- WHAT YOU SHOULD DO:
Please report every line in the entries that contains the string "their".

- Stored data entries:
= = = =
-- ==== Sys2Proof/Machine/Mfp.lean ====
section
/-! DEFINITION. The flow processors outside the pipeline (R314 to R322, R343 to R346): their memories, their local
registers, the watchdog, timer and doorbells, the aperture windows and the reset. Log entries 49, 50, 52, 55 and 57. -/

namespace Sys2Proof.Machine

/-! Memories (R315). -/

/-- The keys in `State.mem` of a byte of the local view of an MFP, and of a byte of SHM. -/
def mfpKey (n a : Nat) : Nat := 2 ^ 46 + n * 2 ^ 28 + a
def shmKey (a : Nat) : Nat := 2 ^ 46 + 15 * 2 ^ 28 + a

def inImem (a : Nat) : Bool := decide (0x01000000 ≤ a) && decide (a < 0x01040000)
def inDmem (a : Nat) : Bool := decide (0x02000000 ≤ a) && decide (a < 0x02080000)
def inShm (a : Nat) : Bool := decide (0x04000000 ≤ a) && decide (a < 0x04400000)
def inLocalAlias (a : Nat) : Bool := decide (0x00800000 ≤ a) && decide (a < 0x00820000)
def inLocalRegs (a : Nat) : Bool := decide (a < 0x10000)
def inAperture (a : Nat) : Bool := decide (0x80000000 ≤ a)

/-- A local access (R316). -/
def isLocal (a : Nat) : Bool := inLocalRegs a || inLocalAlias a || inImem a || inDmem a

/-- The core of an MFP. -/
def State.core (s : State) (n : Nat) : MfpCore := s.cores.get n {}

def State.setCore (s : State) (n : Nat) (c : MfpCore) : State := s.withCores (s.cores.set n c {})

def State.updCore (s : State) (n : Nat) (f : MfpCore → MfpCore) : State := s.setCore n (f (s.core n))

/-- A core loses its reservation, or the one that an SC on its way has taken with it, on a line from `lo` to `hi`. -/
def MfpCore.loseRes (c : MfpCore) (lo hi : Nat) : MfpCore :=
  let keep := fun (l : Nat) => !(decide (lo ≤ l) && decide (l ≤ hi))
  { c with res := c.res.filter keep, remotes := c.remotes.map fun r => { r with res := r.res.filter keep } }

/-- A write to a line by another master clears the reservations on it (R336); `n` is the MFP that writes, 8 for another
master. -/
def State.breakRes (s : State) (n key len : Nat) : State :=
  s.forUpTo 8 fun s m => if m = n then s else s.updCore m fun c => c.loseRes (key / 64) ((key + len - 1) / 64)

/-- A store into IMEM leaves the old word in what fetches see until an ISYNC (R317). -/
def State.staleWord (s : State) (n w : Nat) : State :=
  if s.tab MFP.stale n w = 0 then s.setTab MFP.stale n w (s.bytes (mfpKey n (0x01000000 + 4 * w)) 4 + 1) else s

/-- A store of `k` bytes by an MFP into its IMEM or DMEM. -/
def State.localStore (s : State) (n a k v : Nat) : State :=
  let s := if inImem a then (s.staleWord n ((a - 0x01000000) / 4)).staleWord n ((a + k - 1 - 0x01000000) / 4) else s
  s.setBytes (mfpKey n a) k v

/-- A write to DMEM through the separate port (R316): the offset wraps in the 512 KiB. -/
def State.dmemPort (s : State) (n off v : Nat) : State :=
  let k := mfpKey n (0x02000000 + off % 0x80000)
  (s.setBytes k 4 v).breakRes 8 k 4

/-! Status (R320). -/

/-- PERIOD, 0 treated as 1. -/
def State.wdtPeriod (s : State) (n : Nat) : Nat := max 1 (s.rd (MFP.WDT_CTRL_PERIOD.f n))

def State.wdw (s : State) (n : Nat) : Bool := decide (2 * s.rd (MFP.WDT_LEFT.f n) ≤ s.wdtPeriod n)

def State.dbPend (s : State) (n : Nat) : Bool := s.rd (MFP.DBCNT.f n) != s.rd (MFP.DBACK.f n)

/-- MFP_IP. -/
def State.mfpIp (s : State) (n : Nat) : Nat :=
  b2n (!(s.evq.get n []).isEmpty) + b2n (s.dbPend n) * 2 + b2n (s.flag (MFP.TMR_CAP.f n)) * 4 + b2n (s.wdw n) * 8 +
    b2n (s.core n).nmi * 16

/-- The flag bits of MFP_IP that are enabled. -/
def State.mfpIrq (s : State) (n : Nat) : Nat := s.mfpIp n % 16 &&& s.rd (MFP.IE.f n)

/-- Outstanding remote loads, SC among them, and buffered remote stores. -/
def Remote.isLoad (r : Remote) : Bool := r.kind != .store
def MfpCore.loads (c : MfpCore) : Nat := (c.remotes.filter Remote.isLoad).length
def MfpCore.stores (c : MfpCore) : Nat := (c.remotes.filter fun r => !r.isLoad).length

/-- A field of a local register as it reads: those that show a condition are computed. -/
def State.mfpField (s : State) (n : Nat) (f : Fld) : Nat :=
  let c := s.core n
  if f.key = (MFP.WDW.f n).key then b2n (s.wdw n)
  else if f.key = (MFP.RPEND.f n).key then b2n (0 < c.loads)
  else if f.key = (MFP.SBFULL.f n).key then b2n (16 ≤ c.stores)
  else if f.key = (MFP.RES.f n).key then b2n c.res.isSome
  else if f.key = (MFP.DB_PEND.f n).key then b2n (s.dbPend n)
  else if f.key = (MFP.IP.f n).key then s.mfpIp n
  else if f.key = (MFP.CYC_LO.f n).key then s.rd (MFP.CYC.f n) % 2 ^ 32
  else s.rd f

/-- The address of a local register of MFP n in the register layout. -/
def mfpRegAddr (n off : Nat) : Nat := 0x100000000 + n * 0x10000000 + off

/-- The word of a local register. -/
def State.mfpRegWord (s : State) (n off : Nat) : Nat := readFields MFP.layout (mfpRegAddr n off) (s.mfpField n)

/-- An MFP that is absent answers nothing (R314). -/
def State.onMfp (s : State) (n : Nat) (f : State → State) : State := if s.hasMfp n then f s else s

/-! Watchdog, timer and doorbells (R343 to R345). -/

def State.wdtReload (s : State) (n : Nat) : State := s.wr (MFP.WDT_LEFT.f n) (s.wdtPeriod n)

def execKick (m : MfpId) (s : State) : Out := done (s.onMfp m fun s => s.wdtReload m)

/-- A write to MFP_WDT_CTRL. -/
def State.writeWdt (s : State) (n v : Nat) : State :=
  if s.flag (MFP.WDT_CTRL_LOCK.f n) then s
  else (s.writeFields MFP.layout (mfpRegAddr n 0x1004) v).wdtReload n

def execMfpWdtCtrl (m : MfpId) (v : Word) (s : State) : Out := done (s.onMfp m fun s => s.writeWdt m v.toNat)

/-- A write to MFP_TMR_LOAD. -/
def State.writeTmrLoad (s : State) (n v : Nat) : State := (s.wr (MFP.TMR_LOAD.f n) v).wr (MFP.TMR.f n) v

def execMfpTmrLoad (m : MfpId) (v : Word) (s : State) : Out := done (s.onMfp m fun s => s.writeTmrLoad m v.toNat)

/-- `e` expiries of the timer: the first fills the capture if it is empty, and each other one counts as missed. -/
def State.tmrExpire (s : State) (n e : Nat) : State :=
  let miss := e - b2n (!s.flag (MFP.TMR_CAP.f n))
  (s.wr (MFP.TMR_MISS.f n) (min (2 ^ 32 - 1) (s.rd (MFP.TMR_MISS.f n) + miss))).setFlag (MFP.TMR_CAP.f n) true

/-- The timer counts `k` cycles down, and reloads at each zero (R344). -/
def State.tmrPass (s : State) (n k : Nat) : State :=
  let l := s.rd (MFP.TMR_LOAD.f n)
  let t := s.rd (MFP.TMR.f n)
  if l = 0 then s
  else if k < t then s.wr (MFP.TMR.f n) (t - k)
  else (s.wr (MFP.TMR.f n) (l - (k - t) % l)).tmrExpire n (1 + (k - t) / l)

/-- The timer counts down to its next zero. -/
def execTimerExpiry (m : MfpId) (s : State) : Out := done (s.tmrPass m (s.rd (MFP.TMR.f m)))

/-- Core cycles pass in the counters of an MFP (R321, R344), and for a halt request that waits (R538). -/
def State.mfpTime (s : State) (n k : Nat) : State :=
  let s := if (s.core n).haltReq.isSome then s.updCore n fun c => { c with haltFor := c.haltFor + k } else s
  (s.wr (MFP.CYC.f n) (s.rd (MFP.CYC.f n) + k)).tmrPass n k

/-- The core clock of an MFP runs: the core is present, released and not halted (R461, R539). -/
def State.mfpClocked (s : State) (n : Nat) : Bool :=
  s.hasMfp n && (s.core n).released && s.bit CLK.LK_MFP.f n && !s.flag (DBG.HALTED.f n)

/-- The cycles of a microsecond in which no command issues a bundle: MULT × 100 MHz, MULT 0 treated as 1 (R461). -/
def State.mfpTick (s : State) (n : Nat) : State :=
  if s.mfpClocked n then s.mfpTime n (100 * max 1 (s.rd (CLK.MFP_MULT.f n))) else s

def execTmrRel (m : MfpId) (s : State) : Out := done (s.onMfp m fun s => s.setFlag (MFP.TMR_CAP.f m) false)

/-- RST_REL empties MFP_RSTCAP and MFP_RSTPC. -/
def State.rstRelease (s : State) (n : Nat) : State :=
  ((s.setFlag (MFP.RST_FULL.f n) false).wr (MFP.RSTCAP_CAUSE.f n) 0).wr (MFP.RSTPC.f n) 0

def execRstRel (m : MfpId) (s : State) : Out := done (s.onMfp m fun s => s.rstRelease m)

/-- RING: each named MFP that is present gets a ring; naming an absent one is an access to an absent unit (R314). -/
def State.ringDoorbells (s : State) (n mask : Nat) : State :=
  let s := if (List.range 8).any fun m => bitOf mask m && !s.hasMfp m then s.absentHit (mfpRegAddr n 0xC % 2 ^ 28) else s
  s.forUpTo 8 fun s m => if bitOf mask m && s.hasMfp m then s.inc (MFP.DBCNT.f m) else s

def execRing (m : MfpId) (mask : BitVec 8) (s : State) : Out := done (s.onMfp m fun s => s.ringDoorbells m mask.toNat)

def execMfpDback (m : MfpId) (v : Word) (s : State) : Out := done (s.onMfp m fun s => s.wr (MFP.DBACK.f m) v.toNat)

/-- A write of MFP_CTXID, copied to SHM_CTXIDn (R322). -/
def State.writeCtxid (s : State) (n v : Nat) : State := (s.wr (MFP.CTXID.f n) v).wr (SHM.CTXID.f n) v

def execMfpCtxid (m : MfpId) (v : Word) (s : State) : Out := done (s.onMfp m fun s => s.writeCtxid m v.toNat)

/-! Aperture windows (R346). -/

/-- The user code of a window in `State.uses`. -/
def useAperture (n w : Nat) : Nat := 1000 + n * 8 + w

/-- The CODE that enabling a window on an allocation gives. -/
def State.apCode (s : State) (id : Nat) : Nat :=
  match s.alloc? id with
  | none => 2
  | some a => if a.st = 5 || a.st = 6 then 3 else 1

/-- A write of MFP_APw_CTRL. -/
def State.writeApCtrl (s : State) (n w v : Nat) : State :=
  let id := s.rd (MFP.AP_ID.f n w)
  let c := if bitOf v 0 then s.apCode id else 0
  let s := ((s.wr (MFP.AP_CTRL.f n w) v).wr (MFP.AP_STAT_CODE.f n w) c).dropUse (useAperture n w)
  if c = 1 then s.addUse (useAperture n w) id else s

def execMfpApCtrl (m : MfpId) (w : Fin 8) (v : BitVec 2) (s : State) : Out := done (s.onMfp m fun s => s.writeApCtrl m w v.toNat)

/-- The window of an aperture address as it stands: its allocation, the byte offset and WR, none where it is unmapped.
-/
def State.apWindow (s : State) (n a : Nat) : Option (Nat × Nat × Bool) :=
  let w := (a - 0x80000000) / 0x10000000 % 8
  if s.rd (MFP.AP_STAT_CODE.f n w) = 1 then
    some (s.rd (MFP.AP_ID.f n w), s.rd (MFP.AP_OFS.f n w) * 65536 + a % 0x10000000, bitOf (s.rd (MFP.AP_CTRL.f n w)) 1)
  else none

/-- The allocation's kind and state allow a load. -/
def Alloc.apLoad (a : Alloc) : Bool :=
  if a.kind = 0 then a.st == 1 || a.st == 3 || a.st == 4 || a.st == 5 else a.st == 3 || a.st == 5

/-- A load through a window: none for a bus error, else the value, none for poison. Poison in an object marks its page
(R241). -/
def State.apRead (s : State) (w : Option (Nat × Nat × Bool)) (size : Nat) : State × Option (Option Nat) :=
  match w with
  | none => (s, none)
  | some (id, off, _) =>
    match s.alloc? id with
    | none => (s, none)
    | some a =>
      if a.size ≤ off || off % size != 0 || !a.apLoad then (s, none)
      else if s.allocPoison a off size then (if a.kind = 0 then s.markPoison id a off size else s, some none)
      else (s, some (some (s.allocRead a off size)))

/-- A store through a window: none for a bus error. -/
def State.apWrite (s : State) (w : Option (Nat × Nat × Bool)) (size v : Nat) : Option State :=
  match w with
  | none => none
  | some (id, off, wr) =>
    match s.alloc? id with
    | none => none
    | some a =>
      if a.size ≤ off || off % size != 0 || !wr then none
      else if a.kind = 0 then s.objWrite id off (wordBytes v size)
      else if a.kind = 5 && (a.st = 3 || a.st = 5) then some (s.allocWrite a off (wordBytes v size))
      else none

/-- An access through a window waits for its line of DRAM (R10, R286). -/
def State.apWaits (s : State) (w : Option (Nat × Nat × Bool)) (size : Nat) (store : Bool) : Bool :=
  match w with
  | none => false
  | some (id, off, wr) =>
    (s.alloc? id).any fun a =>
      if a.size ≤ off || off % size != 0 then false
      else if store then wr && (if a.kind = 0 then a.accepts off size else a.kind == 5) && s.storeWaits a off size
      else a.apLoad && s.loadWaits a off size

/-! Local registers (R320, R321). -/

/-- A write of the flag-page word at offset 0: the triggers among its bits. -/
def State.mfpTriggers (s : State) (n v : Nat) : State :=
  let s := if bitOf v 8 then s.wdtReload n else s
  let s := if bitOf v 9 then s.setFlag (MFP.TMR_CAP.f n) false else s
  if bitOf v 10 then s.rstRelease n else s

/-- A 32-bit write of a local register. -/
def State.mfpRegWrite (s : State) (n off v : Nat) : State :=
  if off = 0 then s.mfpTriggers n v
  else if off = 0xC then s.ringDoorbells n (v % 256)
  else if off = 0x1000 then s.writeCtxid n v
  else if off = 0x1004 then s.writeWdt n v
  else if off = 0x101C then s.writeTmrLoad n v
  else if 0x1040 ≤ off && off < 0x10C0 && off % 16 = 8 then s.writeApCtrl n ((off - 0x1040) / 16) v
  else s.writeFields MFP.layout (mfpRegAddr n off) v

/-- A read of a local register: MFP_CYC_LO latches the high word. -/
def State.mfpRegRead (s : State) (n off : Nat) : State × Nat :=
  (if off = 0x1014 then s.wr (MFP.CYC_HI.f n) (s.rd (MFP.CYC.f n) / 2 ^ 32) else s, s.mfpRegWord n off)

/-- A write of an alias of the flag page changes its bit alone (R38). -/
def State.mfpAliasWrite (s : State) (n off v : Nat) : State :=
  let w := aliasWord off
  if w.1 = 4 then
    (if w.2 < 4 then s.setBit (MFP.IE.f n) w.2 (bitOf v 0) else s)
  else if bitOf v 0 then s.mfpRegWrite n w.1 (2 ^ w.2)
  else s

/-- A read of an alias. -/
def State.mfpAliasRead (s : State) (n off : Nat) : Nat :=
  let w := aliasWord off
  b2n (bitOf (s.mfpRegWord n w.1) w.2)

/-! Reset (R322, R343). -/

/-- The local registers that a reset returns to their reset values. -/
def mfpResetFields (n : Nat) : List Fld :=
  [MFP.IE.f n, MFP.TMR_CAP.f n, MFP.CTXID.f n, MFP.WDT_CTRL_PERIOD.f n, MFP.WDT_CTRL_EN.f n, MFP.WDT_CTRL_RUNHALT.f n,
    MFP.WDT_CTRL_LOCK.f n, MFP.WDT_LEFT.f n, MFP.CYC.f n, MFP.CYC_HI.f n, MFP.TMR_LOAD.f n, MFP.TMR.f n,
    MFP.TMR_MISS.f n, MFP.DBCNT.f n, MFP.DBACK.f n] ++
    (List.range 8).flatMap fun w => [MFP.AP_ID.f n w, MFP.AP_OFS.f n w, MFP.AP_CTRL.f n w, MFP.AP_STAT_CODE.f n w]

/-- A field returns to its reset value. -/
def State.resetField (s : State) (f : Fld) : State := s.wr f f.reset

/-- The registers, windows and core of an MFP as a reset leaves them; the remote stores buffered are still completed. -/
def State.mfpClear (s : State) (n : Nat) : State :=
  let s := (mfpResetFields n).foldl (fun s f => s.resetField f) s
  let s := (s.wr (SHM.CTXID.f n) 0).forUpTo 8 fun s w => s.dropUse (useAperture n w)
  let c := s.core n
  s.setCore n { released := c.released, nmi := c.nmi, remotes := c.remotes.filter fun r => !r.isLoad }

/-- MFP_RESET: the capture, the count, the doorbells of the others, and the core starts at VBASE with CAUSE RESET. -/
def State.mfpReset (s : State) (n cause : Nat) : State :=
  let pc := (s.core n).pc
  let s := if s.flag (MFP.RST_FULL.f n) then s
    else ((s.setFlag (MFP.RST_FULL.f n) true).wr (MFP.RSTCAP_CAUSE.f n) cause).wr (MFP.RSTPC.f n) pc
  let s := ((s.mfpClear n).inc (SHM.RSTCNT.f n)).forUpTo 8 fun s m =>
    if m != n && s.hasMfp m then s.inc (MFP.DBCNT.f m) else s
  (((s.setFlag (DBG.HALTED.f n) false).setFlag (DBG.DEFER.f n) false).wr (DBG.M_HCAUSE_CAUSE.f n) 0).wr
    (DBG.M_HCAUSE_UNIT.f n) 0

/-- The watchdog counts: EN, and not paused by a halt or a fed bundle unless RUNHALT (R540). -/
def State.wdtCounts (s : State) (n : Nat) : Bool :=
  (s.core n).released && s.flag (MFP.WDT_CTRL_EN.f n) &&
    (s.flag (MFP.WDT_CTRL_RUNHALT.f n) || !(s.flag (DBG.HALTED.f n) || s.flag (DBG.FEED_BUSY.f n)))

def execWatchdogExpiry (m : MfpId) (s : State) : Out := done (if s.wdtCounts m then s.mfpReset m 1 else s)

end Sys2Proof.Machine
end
= = = =
- RESPONSE BELOW:
/-! DEFINITION. The flow processors outside the pipeline (R314 to R322, R343 to R346): their memories, their local
/-- The local registers that a reset returns to their reset values. -/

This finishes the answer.